EXERCISE: If a line below contains the string "unstageChunks", copy it out.
═══ DATA RECORDS ═══
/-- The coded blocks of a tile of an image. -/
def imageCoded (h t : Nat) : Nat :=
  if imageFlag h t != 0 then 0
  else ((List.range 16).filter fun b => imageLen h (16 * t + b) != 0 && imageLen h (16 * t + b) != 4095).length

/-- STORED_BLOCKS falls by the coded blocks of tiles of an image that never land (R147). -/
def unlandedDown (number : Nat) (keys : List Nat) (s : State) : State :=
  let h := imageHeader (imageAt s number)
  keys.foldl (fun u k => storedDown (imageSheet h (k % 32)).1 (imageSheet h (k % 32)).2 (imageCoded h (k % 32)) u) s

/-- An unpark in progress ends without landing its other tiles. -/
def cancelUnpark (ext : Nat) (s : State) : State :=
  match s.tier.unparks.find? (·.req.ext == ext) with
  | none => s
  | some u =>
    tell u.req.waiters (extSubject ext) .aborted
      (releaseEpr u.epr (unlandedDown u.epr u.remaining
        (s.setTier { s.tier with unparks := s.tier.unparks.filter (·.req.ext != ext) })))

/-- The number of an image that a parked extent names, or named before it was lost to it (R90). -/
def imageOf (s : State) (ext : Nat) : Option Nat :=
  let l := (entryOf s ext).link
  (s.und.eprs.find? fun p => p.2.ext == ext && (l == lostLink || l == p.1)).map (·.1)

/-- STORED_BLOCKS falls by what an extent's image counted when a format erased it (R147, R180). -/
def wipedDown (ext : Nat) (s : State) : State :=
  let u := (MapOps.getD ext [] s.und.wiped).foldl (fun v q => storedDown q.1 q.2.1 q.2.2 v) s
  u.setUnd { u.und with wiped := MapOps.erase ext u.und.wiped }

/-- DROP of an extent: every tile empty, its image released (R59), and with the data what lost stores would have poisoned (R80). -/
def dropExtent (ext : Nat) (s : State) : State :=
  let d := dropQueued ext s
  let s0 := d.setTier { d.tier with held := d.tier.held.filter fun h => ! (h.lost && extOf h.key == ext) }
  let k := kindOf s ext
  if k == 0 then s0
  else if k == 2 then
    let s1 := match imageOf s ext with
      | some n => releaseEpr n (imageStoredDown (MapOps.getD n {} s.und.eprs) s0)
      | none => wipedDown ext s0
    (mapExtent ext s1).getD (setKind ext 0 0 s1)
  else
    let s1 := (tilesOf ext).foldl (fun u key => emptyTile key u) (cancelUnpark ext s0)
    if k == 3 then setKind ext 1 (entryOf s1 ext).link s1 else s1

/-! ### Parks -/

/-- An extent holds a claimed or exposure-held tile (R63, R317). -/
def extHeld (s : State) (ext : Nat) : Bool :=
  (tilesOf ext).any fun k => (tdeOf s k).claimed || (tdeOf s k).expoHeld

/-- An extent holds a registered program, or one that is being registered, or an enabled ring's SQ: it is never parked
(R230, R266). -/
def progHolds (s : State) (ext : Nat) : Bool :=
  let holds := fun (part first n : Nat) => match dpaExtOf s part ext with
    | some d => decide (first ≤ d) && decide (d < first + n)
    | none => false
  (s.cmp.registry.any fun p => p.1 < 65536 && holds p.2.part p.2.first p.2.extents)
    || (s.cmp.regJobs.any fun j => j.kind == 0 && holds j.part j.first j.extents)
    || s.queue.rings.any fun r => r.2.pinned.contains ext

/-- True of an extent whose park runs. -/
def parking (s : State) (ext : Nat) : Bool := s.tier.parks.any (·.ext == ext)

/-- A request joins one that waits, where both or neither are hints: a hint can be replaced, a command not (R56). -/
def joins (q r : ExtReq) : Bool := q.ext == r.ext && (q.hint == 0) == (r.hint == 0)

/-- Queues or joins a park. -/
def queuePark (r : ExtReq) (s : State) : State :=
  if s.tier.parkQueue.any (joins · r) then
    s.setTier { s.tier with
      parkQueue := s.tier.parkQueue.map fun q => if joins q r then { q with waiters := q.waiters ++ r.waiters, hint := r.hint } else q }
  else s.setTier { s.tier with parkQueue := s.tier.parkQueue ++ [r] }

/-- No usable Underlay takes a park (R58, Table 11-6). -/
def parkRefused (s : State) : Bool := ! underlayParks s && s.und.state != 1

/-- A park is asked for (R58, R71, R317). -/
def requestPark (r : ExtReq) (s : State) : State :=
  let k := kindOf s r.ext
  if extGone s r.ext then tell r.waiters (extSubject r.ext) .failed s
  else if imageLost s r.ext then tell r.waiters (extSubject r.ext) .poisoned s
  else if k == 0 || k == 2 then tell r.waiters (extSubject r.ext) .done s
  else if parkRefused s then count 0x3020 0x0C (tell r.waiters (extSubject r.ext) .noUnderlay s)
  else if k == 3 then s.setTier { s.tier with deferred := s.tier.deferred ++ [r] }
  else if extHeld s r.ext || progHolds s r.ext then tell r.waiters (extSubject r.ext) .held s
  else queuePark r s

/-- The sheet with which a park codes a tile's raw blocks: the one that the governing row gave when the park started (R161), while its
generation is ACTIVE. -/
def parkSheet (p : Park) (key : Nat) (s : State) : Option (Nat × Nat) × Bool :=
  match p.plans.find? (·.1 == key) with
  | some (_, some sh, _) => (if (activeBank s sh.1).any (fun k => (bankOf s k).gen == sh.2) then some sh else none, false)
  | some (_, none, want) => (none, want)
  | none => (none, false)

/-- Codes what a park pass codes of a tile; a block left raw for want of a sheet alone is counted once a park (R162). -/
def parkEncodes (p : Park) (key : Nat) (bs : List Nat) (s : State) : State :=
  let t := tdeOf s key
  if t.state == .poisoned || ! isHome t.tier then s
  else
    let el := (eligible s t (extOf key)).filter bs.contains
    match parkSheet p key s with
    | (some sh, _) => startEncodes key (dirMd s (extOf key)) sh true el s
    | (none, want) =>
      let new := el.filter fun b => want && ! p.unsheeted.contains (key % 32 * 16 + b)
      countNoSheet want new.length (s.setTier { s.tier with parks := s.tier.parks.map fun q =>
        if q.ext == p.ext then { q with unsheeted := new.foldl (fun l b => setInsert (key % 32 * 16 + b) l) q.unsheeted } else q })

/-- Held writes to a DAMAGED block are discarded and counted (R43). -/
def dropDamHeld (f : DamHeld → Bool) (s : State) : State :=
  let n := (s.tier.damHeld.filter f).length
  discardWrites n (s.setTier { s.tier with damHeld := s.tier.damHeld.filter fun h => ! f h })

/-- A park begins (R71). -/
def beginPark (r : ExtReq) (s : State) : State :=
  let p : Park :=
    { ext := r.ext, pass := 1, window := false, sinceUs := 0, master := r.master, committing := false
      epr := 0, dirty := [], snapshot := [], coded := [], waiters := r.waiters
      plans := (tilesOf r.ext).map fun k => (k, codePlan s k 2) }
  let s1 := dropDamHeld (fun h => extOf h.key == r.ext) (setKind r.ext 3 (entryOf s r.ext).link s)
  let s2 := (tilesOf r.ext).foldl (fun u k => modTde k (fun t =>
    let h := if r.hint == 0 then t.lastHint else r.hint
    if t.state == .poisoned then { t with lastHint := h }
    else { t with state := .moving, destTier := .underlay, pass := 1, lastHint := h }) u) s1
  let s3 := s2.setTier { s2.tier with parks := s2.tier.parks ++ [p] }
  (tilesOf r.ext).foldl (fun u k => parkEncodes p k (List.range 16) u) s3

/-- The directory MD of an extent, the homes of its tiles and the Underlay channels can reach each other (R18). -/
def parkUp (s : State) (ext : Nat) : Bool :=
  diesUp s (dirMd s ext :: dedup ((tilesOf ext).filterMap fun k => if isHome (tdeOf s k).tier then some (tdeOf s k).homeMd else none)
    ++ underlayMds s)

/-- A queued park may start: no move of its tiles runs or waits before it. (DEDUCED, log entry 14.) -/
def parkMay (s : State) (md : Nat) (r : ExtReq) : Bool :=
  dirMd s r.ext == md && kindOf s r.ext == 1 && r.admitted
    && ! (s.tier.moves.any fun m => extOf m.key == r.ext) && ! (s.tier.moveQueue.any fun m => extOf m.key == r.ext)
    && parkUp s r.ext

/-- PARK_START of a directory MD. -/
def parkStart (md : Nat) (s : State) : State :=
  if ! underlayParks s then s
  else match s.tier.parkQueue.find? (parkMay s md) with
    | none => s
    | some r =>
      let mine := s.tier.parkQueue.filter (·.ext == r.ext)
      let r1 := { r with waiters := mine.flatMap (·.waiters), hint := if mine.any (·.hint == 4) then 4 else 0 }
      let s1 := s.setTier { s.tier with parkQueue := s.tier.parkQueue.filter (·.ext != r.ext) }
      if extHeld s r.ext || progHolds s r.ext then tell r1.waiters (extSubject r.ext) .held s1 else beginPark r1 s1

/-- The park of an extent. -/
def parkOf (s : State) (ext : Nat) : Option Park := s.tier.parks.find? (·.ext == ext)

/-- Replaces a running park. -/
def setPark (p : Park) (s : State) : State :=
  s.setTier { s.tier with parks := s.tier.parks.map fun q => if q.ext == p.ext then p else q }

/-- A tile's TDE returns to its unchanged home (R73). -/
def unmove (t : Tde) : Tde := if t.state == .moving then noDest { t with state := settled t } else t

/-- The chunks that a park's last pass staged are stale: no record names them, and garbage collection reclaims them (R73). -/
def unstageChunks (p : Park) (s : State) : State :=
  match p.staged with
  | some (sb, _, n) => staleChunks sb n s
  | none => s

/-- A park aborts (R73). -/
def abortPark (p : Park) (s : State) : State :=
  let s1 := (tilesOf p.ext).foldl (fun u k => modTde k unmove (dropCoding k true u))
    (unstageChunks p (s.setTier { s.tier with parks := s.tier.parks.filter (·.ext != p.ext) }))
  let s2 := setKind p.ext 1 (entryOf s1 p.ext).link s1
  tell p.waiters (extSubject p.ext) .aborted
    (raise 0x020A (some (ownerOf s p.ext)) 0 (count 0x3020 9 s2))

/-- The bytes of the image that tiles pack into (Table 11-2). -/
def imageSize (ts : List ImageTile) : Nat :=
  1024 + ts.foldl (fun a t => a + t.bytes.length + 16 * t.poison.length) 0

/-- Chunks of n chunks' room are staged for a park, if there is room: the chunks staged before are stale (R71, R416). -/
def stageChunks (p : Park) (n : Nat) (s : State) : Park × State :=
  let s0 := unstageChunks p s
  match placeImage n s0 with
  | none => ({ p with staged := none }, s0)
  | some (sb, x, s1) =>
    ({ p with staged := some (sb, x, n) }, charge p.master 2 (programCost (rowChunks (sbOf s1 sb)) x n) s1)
═══
EXERCISE RESULT:
def unstageChunks (p : Park) (s : State) : State :=
    (unstageChunks p (s.setTier { s.tier with parks := s.tier.parks.filter (·.ext != p.ext) }))
  let s0 := unstageChunks p s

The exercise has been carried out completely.